►

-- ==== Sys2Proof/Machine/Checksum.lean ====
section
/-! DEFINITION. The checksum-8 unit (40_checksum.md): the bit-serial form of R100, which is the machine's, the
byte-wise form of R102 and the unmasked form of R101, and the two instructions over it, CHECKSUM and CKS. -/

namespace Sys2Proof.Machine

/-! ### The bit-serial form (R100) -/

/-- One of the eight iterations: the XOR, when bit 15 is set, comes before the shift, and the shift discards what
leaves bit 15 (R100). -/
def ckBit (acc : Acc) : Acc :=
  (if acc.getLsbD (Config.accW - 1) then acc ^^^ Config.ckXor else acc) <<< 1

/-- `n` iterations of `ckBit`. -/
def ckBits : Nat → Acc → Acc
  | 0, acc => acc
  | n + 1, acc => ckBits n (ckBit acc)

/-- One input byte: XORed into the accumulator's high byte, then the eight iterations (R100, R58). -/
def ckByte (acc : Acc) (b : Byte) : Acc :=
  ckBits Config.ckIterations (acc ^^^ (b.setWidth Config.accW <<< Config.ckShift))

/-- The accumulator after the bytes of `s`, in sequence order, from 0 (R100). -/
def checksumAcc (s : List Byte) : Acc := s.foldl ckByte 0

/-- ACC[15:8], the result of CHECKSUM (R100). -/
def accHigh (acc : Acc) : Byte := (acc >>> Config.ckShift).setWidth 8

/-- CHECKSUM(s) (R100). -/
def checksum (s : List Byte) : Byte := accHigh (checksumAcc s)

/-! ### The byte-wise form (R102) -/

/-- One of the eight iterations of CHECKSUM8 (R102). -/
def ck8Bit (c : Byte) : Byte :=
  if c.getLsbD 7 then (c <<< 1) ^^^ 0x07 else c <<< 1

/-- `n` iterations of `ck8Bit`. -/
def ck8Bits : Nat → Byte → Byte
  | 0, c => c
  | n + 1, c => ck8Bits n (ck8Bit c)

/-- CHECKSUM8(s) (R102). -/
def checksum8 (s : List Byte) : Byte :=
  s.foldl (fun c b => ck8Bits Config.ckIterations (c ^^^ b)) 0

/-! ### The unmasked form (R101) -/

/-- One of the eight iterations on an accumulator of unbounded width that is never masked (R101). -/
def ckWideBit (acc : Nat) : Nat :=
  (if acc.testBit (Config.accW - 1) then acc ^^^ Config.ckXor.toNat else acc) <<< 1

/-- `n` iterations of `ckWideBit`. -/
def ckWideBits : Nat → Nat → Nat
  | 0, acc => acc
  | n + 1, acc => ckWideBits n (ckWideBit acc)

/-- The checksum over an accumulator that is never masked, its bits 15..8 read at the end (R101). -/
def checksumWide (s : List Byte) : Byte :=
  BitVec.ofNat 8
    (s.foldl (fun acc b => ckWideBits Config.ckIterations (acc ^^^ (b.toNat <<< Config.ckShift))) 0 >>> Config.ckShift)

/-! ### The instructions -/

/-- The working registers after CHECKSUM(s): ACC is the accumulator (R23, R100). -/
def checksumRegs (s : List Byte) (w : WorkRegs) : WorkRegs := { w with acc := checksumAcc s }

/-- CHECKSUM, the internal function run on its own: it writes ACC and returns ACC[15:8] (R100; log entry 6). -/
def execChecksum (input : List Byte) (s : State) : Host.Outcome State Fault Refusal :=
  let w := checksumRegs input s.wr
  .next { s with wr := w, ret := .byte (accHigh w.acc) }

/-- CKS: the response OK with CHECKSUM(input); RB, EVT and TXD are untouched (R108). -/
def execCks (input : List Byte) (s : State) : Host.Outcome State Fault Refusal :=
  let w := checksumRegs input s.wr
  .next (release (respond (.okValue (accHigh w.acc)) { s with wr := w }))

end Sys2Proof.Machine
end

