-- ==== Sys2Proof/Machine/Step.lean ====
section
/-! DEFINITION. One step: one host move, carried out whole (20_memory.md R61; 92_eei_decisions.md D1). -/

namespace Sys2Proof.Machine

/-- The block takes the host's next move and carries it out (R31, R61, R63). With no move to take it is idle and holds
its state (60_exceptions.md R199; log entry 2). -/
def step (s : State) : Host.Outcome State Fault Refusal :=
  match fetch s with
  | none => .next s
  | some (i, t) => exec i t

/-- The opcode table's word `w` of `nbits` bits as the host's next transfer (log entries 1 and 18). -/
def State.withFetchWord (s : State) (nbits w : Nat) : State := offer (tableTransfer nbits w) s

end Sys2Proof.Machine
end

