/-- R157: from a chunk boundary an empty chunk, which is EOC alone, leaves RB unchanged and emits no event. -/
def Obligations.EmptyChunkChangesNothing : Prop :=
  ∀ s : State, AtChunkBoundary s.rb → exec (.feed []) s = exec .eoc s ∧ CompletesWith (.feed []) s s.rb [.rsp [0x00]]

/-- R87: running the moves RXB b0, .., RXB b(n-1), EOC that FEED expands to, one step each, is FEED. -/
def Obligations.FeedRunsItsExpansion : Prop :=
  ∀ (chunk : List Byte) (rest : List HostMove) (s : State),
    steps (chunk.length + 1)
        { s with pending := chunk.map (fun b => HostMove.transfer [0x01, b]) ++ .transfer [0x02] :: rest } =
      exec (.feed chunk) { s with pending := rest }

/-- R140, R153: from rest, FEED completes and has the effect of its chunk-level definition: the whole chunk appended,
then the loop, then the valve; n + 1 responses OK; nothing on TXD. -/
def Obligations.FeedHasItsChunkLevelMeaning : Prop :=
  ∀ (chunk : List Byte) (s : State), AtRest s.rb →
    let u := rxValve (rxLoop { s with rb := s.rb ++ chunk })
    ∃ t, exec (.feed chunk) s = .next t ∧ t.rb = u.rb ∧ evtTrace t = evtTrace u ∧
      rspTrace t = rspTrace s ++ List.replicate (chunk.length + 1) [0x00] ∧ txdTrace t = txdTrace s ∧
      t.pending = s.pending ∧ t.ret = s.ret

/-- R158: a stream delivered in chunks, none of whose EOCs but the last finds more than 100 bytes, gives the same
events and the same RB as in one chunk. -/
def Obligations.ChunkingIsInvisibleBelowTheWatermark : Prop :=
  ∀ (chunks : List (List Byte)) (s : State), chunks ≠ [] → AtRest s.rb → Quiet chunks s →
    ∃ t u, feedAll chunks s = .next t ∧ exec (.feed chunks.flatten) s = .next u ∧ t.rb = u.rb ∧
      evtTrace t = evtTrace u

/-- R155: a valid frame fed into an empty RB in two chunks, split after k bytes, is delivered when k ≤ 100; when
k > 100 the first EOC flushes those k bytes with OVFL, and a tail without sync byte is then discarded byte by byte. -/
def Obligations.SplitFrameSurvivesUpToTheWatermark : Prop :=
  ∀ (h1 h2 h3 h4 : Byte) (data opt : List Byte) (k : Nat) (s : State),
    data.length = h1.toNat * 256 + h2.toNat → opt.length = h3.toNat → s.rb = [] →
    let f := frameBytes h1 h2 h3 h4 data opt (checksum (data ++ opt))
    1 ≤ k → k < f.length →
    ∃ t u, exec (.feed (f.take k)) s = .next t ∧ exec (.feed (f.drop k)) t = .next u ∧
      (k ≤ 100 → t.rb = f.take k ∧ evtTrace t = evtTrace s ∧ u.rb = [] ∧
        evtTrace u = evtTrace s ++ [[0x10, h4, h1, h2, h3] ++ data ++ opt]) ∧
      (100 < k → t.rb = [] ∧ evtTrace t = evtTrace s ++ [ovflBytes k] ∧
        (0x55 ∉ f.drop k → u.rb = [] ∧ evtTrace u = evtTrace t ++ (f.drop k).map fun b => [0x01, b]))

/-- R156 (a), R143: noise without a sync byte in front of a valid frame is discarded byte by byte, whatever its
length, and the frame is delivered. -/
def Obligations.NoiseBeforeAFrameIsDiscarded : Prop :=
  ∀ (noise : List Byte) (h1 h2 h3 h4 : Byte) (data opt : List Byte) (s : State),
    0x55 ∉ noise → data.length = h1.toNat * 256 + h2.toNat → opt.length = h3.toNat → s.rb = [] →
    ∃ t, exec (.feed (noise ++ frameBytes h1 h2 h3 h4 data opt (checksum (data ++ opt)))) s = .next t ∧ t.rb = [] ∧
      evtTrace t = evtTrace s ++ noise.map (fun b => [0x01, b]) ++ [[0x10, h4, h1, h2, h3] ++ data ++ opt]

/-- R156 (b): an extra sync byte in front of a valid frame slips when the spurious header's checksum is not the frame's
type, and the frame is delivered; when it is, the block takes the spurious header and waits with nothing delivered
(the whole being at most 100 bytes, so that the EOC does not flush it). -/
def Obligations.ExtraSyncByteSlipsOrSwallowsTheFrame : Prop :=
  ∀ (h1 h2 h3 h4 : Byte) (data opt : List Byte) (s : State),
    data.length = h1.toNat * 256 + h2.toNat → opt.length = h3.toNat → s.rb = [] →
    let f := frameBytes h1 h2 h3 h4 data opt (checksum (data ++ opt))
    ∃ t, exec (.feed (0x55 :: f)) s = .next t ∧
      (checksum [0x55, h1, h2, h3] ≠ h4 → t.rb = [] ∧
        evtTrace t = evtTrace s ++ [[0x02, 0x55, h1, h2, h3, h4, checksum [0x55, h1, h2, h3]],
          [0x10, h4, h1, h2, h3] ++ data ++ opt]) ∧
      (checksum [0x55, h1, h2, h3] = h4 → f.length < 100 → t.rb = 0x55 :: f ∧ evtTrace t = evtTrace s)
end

◄

● **YOUR GOAL**
Give only the lines from the one holding "def checksum (s" through the one holding "its state (60_exceptions.md", each restated exactly as it appears above.

● **RESULT FOR THIS TASK**
def checksum (s : List Byte) : Byte := accHigh (checksumAcc s)

/-! ### The byte-wise form (R102) -/

/-- One of the eight iterations of CHECKSUM8 (R102). -/
def ck8Bit (c : Byte) : Byte :=
  if c.getLsbD 7 then (c <<< 1) ^^^ 0x07 else c <<< 1

/-- `n` iterations of `ck8Bit`. -/
def ck8Bits : Nat → Byte → Byte
  | 0, c => c
  | n + 1, c => ck8Bits n (ck8Bit c)

/-- CHECKSUM8(s) (R102). -/
def checksum8 (s : List Byte) : Byte :=
  s.foldl (fun c b => ck8Bits Config.ckIterations (c ^^^ b)) 0

/-! ### The unmasked form (R101) -/

/-- One of the eight iterations on an accumulator of unbounded width that is never masked (R101). -/
def ckWideBit (acc : Nat) : Nat :=
  (if acc.testBit (Config.accW - 1) then acc ^^^ Config.ckXor.toNat else acc) <<< 1

/-- `n` iterations of `ckWideBit`. -/
def ckWideBits : Nat → Nat → Nat
  | 0, acc => acc
  | n + 1, acc => ckWideBits n (ckWideBit acc)

/-- The checksum over an accumulator that is never masked, its bits 15..8 read at the end (R101). -/
def checksumWide (s : List Byte) : Byte :=
  BitVec.ofNat 8
    (s.foldl (fun acc b => ckWideBits Config.ckIterations (acc ^^^ (b.toNat <<< Config.ckShift))) 0 >>> Config.ckShift)

/-! ### The instructions -/

/-- The working registers after CHECKSUM(s): ACC is the accumulator (R23, R100). -/
def checksumRegs (s : List Byte) (w : WorkRegs) : WorkRegs := { w with acc := checksumAcc s }

/-- CHECKSUM, the internal function run on its own: it writes ACC and returns ACC[15:8] (R100; log entry 6). -/
def execChecksum (input : List Byte) (s : State) : Host.Outcome State Fault Refusal :=
  let w := checksumRegs input s.wr
  .next { s with wr := w, ret := .byte (accHigh w.acc) }

/-- CKS: the response OK with CHECKSUM(input); RB, EVT and TXD are untouched (R108). -/
def execCks (input : List Byte) (s : State) : Host.Outcome State Fault Refusal :=
  let w := checksumRegs input s.wr
  .next (release (respond (.okValue (accHigh w.acc)) { s with wr := w }))

end Sys2Proof.Machine
end

-- ==== Sys2Proof/Machine/Step.lean ====
section
/-! DEFINITION. One step: one host move, carried out whole (20_memory.md R61; 92_eei_decisions.md D1). -/

namespace Sys2Proof.Machine

/-- The block takes the host's next move and carries it out (R31, R61, R63). With no move to take it is idle and holds
its state (60_exceptions.md R199; log entry 2). -/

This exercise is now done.